И вянут розы в зной январский — страница 48 из 76

Появилась горничная, неся кипяток и два больших блюда с бутербродами и кексами. Угощение было как нельзя кстати: питались художницы кое-как, нередко ограничиваясь только завтраком и ужином. Поселившись в Темпл-корте, Делия взяла стряпню на себя, но много ли наготовишь на примусе? Когда девушкам надоедали яйца и консервы, они ходили в шестипенсовые забегаловки, которых в городе было видимо-невидимо.

Ванесса, уже без перчаток и шляпки, но по-прежнему в белом теннисном платье, разливала чай. Тем временем мистер Вейр, которому явно приятна была роль хозяина дома, сменил насмешливо-любезный тон на дружелюбный и завел подобающую случаю беседу.

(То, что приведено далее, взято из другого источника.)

-- ==== Sys2Proof/Machine/Tudel.lean ====
section
/-! DEFINITION. Yards and Tudel links (chapter 10): the forwarding table and its frames (R325 to R329), FREEZE frames
(R324, R338), and the link state machine (R332 to R337). Frames received on a link arrive by FRAME_RX. -/

namespace Sys2Proof.Machine

/-! The forwarding table (R325, R326). -/

def fwValid (e : List Byte) : Bool := bitOf (leAt e 0 1) 0
def fwGroup (e : List Byte) : Nat := leAt e 2 2
def fwPub (e : List Byte) : Nat := leAt e 4 2
def fwChunk (e : List Byte) : Nat := leAt e 6 2
def fwOfs (e : List Byte) : Nat := leAt e 8 4
def fwLen (e : List Byte) : Nat := leAt e 12 2
def fwDest (e : List Byte) : Nat := leAt e 14 2

/-- What WRITE asks of a valid entry: the ranges that it can tell by itself (assumption log 76). -/
def fwForm (e : List Byte) : Bool :=
  decide (leAt e 0 1 < 2) && leAt e 1 1 == 0 && decide (fwGroup e < 4096) && decide (fwPub e < 8192)
    && fwOfs e % 64 == 0 && decide (64 ≤ fwLen e ∧ fwLen e ≤ 65472) && fwLen e % 64 == 0

/-- What R325 asks of a valid entry beyond that: the slab's size and the publication. -/
def State.fwOk (s : State) (e : List Byte) : Bool :=
  let g := (s.group (fwGroup e)).e
  let p := s.pub (fwPub e)
  fwForm e && geValid g && decide (fwOfs e + fwLen e ≤ slabSize g) && puValid p && puKind p == 6 && puMask p == 0

/-- Frames of an entry (R327). -/
def fwFrames (e : List Byte) : Nat := ceilDiv (fwLen e) 9088

def State.fwdEntries (s : State) : List (List Byte) := (s.tud.fwd.map (·.2)).filter fwValid

/-- What EN = 1 asks (R326). -/
def State.tudelOk (s : State) : Bool :=
  let l := s.fwdEntries
  l.all s.fwOk && l.all fun e => decide (((l.filter fun x => fwPub x == fwPub e).map fwFrames).sum ≤ 64)

/-- One frame to be forwarded: entry, source window, byte offset within the entry. -/
structure FwdPart where
  e : List Byte
  k : Nat
  ofs : Nat
  deriving DecidableEq, Repr

/-- The frames of the windows cut at the edge of `b`, in entry order. -/
def State.fwdParts (s : State) (b : Nat) : List FwdPart :=
  s.fwdEntries.flatMap fun e =>
    if geWithdrawn (s.group (fwGroup e)).e ∨ !geValid (s.group (fwGroup e)).e then []
    else match s.cutWin (fwGroup e) b with
      | none => []
      | some k => (List.range (fwFrames e)).map fun i => ⟨e, k, 9088 * i⟩

/-- Two frames are of one publication and window. -/
def FwdPart.same (x y : FwdPart) : Bool := fwPub x.e == fwPub y.e && x.k == y.k

/-- The SLAB frame of a part: `n` its number, `last` whether it is the last one. -/
def State.fwdFrame (s : State) (b n : Nat) (last : Bool) (x : FwdPart) : SFrame :=
  let p := fwPub x.e
  let e := s.pub p
  let a := slabAddr (s.group (fwGroup x.e)).e x.k
  let len := min 9088 (fwLen x.e - x.ofs)
  let seq := x.k * 65536 + n
  let missed := bitOf (s.yLe (a + 52) 4) 0
  let h := s.yardHeader 1 (puStream e) seq x.k (fwDest x.e) (fwChunk x.e + x.ofs / 64) len (2 * b2n last + 4 * b2n missed)
    (s.yLe (a + 11) 1) 0 0xFFFFFFFF
  ⟨p, 8, b, fwGroup x.e, h ++ s.yBytes (a + fwOfs x.e + x.ofs) len, seq % 2 ^ 32, seq / 2 ^ 32, s.nowNs, s.tq, 0,
    puReportAll e, puTsAll e, 0, [], [], true⟩

/-- Number the parts (R327): `done'` holds those before. -/
def State.fwdNumber (s : State) (b : Nat) (done' : List FwdPart) : List FwdPart → List SFrame
  | [] => []
  | x :: t =>
    let n := (done'.filter x.same).length
    s.fwdFrame b n (!t.any x.same) x :: s.fwdNumber b (x :: done') t

/-- The windows cut at the edge of `b` are forwarded (R327, R328). -/
def State.forward (s : State) (b : Nat) : State :=
  if s.bit F.TUDEL_CTRL && s.runsItems && s.bit F.MYARD_CTRL then
    s.setSeal fun x => { x with frames := x.frames ++ s.fwdNumber b [] (s.fwdParts b) }
  else s

/-- At the run deadline of `b`, forwarded frames that are not built are discarded (R329). -/
def State.fwdLate (s : State) (b : Nat) : State :=
  let bad := fun (f : SFrame) => f.cls == 8 && f.rep != 65536 && f.st == 0 && decide (f.beat ≤ b)
  let late := s.sealSt.frames.filter bad
  let s := s.setSeal fun x => { x with frames := x.frames.filter fun f => !bad f }
  s.each late fun f t =>
    (t.bump F.TUDEL_CNT_FWD_LATE).limited 0xB004 0 1 fun k u => u.raise 0xB004 179 f.rep 0 k 0

/-! The block's commands (R326, R338). -/

/-- A link enters a state. -/
def State.linkTo (s : State) (j st : Nat) : State :=
  (s.put (F.TUDEL_LINKj_STATUS_LSTATE.idx j) st).setTLink j fun x => { x with since := s.clk, rxAt := s.clk, skewRun := 0 }

def State.lst (s : State) (j : Nat) : Nat := s.get (F.TUDEL_LINKj_STATUS_LSTATE.idx j)

/-- Every link is disabled. -/
def State.linksOff (s : State) : State := s.each (List.range 8) fun j t => t.linkTo j 0

/-- A write of TUDEL_CTRL.EN. -/
def tudelCtrlWrite (d : Nat) (s : State) : State :=
  if !bitOf d 0 then
    (if s.bit F.TUDEL_CTRL then ((s.put F.TUDEL_CTRL 0).put F.TUDEL_STATUS_RUNNING 0).linksOff else s)
  else if s.bit F.TUDEL_CTRL then s
  else if s.tudelOk then
    let s := (((s.freshLimits (rateBlock 0xB)).flag F.TUDEL_CTRL).flag F.TUDEL_STATUS_RUNNING).put F.TUDEL_STATUS_CFG_ERR 0
    let on := (List.range 8).filter fun j => bitOf (s.get F.TUDEL_CFG_LINK_EN) j && j != s.get F.TUDEL_CFG_BOARD_POS
    s.each on fun j t => t.linkTo j 1
  else s.flag F.TUDEL_STATUS_CFG_ERR

def execTudelEnable (m : Master) (d : Nat) (s : State) : Res := fin (s.regWrite m 0xB00000 (tudelCtrlWrite d))

def tfaccIn (g : State → State) (t : State) : State := g (t.put F.TUDEL_FACC_CMD_ERR 0)
def tfaccCmd (m : Master) (g : State → State) (s : State) : State := s.regWrite m 0xB00084 (tfaccIn g)
def tfaccErr (e : Nat) (s : State) : State := (s.put F.TUDEL_FACC_CMD_ERR e).flag F.TUDEL_STATUS_FACC_ERR
def State.setFwd (s : State) (n : Nat) (e : List Byte) : State :=
  s.setTud fun x => { x with fwd := Table.put (List.replicate 16 0) n e s.tud.fwd }
def State.fwd (s : State) (n : Nat) : List Byte := Table.at (List.replicate 16 0) n s.tud.fwd

def tfaccReadOp (t : State) : State := t.putBytes F.TUDEL_FACC_DATAn 4 (t.fwd (t.get F.TUDEL_FACC_IDX))
def execTudelFaccRead (m : Master) (s : State) : Res := fin (tfaccCmd m tfaccReadOp s)

def tfaccWrite (s : State) : State :=
  let e := s.getBytes F.TUDEL_FACC_DATAn 4
  if s.bit F.TUDEL_CTRL then tfaccErr 1 s
  else if fwValid e && !fwForm e then tfaccErr 2 s
  else s.setFwd (s.get F.TUDEL_FACC_IDX) e

def execTudelFaccWrite (m : Master) (s : State) : Res := fin (tfaccCmd m tfaccWrite s)

def tfaccInvalidate (s : State) : State :=
  let n := s.get F.TUDEL_FACC_IDX
  if s.bit F.TUDEL_CTRL then tfaccErr 1 s
  else s.setFwd n (setLe (s.fwd n) 0 1 (clearBit (leAt (s.fwd n) 0 1) 0))

def execTudelFaccInvalidate (m : Master) (s : State) : Res := fin (tfaccCmd m tfaccInvalidate s)

/-- A FREEZE frame of TUDEL_FRZ_CMD (R324, R338), which takes the next SEQ of its publication at once (assumption log
77). A device in a state that does not emit (R279) sends none. -/
def frzFrame (s : State) : State :=
  let p := s.get F.TUDEL_FRZ_CMD_PUB
  let e := s.pub p
  if !(puValid e && puKind e == 6) then s.flag F.TUDEL_STATUS_FACC_ERR
  else if !s.runsItems then s
  else
    let q := puSeqA e + 2 ^ 32 * puSeqB e + 1
    let pay := beBytes 6 (s.nowNs / 1000000000) ++ beBytes 4 (s.nowNs % 1000000000) ++ beBytes 2 (s.get F.TUDEL_FRZ_ARG2_REASON)
      ++ beBytes 4 (s.get (F.TUDEL_FRZ_ARG01.idx 0)) ++ beBytes 4 (s.get (F.TUDEL_FRZ_ARG01.idx 1)) ++ beBytes 4 0
    let h := s.yardHeader 3 (puStream e) q s.beat (s.get F.TUDEL_FRZ_ARG2_DEST) 0 24 0 s.tq 0 0xFFFFFFFF
    let f : SFrame := ⟨p, 8, s.beat, 65536, h ++ pay, q % 2 ^ 32, q / 2 ^ 32, s.nowNs, s.tq, 0, puReportAll e, puTsAll e, 0, [], [],
      true⟩
    let s := (s.setPub p fun x => setLe (setLe (setLe x 32 4 (q % 2 ^ 32)) 36 4 (q / 2 ^ 32)) 48 8 s.beat).pubChanged p
    s.setSeal fun x => { x with frames := x.frames ++ [f] }

def tudelFrzGo (d : Nat) (s : State) : State :=
  let s := s.put F.TUDEL_FRZ_CMD_PUB (bitsOf d 0 13)
  if bitOf d 31 then frzFrame s else s

def execTudelFrzGo (m : Master) (d : Nat) (s : State) : Res := fin (s.regWrite m 0xB000A0 (tudelFrzGo d))

/-! The links (R334, R337). -/

/-- A link goes down: TRAINING again, event 0xB001. -/
def State.linkDown (s : State) (j : Nat) : State := (s.linkTo j 1).raise 0xB001 179 j 0 0 0

/-- PCS and FEC of link `j` lock. -/
def tudelLock (j dt : Nat) (s : State) : State :=
  let s := s.elapse dt
  if s.lst j = 1 then s.linkTo j 2 else s
def execTudelLock (j : Fin 8) (dt : Nat) (s : State) : Res := fin (tudelLock j dt s)

def tudelTrainTmo (j dt : Nat) (s : State) : State :=
  let s := s.elapse dt
  if s.lst j = 1 ∧ (s.tLink j).since + s.get F.TUDEL_TRAIN * 1000000 ≤ s.clk then (s.linkTo j 4).raise 0xB001 179 j 0 0 0 else s
def execTudelTrainTmo (j : Fin 8) (dt : Nat) (s : State) : Res := fin (tudelTrainTmo j dt s)

def tudelAloneRetry (j dt : Nat) (s : State) : State :=
  let s := s.elapse dt
  if s.lst j = 4 ∧ (s.tLink j).since + 1000000000 ≤ s.clk then s.linkTo j 1 else s
def execTudelAloneRetry (j : Fin 8) (dt : Nat) (s : State) : Res := fin (tudelAloneRetry j dt s)

/-- A HELLO is sent when its interval has passed: 100 µs in UP, 10 µs in HELLO_WAIT. -/
def tudelHelloTx (j dt : Nat) (s : State) : State :=
  let s := s.elapse dt
  let st := s.lst j
  if (st = 3 ∧ (s.tLink j).helloAt + 100000 ≤ s.clk) ∨ (st = 2 ∧ (s.tLink j).helloAt + 10000 ≤ s.clk) then
    let body := beBytes 2 (s.get F.TUDEL_CFG_DEVICE_ID) ++ beBytes 1 (s.get F.TUDEL_CFG_BOARD_POS) ++ beBytes 1 0
      ++ beBytes 4 s.rate ++ beBytes 4 (s.get F.DEVID) ++ beBytes 6 (s.nowNs / 1000000000) ++ beBytes 4 (s.nowNs % 1000000000)
    (s.emit (.tudelTx j 1 body)).setTLink j fun x => { x with helloAt := s.clk }
  else s
def execTudelHelloTx (j : Fin 8) (dt : Nat) (s : State) : Res := fin (tudelHelloTx j dt s)

/-- The skew of a HELLO (R337). -/
def State.helloSkew (s : State) (j : Nat) (bs : List Byte) : State :=
  let tx := beAt bs 12 6 * 1000000000 + beAt bs 18 4
  let k : Int := (s.nowNs : Int) - tx - s.get (F.TUDEL_LINKj_CFG_DELAY.idx j)
  let run := if 1000 < k.natAbs then (s.tLink j).skewRun + 1 else 0
  let s := (s.put (F.TUDEL_SKEWj.idx j) (ofSigned 32 k)).setTLink j fun x => { x with skewRun := run }
  s.when (run == 16) fun t => t.raise 0xB005 179 j (ofSigned 32 k) 0 0

/-- The failing test of a HELLO on link `j`, 0 for none (R334). -/
def State.helloTest (s : State) (j : Nat) (bs : List Byte) : Nat :=
  if beAt bs 2 1 ≠ j then 1
  else if beAt bs 4 4 ≠ s.rate then 2
  else if beAt bs 0 2 = s.get F.TUDEL_CFG_DEVICE_ID then 3
  else 0

/-- A HELLO arrives on link `j`. -/
def tudelHelloRx (j : Nat) (bs : List Byte) (crcOk : Bool) (dt : Nat) (s : State) : State :=
  let s := s.elapse dt
  let s := s.setTLink j fun x => { x with rxAt := s.clk }
  let st := s.lst j
  if !crcOk ∨ bs.length ≠ 22 ∨ (st ≠ 2 ∧ st ≠ 3) then s.bump F.TUDEL_CNT_RX_DROP
  else
    let s := (s.put (F.TUDEL_LINKj_STATUS_PEER_ID.idx j) (beAt bs 0 2)).put (F.TUDEL_LINKj_STATUS_PEER_POS.idx j) (beAt bs 2 1)
    let s := if st = 3 then s
      else match s.helloTest j bs with
        | 0 => (s.linkTo j 3).raise 0xB002 179 j (beAt bs 0 2) 0 0
        | e => (((s.linkTo j 5).put (F.TUDEL_LINKj_STATUS_MISWIRE.idx j) e).flag F.TUDEL_STATUS_MISWIRED).raise 0xB003 179 j e 0 0
    s.helloSkew j bs
def execTudelHelloRx (j : Fin 8) (bs : List Byte) (crcOk : Bool) (dt : Nat) (s : State) : Res := fin (tudelHelloRx j bs crcOk dt s)

/-- Lock is lost, or 400 µs have passed without a frame. -/
def tudelLinkLoss (j : Nat) (lock : Bool) (dt : Nat) (s : State) : State :=
  let s := s.elapse dt
  let st := s.lst j
  if (st = 2 ∨ st = 3) ∧ (lock ∨ (s.tLink j).rxAt + 400000 ≤ s.clk) then s.linkDown j else s
def execTudelLinkLoss (j : Fin 8) (lock : Bool) (dt : Nat) (s : State) : Res := fin (tudelLinkLoss j lock dt s)

end Sys2Proof.Machine
end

– Чем вы занимаетесь, мистер Пирс? – спросил он.

– Я биограф.

– В самом деле? И о ком же вы пишете?

– О Маркусе Кларке.

За лаконичностью ответов Делии почудилась скорее склонность гостя к четкости формулировок, чем необщительность. Обилие вопросов, казалось, совсем его не раздражало, и так, каплю за каплей роняя, он рассказал о себе. Работал то там, то сям – почтальоном, клерком; по вечерам сидел над книгами в библиотеке, получая таким способом образование – как многие, добавил он с усмешкой. Стал писать статьи в газеты, так и дорос до литературной деятельности.

– Быть биографом, должно быть, непросто, – заметил мистер Вейр. – Это требует самоотречения.

– Не все жаждут славы, – был ответ.

Какое-то время все молчали, впечатленные этой отповедью; а затем Фрэнки сказала: не правда ли, странно, что трое крупнейших австралийских литераторов умерли молодыми и в нищете?

– А сколько это в процентах от общего числа? – поинтересовался Эдвин.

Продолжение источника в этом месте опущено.